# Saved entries
★ ★ ★
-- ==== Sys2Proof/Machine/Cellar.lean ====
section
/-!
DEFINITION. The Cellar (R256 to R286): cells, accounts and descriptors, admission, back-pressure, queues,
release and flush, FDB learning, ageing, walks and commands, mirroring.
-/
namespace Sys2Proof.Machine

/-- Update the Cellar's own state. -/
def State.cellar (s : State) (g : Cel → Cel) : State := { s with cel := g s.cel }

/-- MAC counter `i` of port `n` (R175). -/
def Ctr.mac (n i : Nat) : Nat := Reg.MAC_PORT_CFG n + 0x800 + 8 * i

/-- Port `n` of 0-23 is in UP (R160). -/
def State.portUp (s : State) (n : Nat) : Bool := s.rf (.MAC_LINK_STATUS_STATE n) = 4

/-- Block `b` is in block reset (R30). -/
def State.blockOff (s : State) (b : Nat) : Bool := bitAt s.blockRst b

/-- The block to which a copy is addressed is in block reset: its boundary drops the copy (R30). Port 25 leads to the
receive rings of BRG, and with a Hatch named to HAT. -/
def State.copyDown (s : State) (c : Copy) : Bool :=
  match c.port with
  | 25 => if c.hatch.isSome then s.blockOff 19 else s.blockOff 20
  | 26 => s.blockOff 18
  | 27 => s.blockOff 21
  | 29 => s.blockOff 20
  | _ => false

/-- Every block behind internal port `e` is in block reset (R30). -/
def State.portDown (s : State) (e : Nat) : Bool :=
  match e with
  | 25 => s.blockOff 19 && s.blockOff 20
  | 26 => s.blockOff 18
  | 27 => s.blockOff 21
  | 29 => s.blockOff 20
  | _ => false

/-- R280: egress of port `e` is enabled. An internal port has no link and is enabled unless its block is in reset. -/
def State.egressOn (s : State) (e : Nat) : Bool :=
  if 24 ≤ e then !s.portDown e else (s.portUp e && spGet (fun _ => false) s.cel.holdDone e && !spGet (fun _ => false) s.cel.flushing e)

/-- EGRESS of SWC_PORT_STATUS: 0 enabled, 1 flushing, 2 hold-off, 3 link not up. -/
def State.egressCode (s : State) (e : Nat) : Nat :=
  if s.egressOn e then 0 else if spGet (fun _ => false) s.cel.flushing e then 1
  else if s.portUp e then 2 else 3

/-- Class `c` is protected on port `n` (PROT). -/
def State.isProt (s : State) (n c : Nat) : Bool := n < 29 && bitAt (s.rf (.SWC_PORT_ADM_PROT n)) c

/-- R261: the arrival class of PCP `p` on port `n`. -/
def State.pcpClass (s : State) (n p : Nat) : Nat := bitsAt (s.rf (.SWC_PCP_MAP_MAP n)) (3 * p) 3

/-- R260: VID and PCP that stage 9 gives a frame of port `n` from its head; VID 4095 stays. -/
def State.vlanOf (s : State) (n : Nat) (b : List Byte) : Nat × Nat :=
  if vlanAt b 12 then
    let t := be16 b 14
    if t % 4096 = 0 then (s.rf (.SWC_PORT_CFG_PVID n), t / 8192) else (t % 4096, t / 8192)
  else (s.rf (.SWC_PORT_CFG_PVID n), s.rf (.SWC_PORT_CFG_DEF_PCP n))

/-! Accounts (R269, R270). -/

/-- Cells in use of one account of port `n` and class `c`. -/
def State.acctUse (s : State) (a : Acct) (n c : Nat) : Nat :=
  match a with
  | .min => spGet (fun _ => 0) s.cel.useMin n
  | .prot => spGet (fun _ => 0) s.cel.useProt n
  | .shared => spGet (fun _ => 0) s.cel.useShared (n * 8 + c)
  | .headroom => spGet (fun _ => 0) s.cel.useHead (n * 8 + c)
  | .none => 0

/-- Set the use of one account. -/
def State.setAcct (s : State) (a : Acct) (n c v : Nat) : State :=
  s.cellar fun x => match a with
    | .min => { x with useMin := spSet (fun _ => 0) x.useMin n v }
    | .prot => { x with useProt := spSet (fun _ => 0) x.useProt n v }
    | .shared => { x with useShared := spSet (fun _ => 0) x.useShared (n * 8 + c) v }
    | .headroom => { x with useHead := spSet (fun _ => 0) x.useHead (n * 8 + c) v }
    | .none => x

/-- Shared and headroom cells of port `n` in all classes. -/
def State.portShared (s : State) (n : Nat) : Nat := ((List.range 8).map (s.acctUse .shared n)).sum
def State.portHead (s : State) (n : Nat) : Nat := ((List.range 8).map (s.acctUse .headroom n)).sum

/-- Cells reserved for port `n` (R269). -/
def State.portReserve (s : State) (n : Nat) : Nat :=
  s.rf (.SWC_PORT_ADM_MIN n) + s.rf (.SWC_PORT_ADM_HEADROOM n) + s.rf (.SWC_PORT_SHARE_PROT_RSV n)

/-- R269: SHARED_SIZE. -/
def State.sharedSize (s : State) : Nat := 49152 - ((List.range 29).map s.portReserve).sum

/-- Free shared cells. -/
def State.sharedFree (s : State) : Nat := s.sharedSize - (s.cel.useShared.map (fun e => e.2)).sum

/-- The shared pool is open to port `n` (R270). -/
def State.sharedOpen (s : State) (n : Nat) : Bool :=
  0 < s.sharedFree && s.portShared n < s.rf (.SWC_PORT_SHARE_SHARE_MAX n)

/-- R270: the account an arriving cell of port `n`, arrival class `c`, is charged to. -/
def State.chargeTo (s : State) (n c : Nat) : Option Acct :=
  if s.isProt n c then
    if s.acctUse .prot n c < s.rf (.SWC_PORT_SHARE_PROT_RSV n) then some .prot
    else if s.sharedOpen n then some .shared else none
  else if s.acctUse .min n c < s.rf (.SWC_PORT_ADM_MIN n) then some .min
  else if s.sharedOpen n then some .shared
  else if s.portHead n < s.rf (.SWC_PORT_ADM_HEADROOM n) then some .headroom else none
★ ★ ★
# DIRECTIONS
Locate the word "internal" in the entries, and copy every line where it is found.

# OUTPUT OF THE EXERCISE
/-- Every block behind internal port `e` is in block reset (R30). -/
/-- R280: egress of port `e` is enabled. An internal port has no link and is enabled unless its block is in reset. -/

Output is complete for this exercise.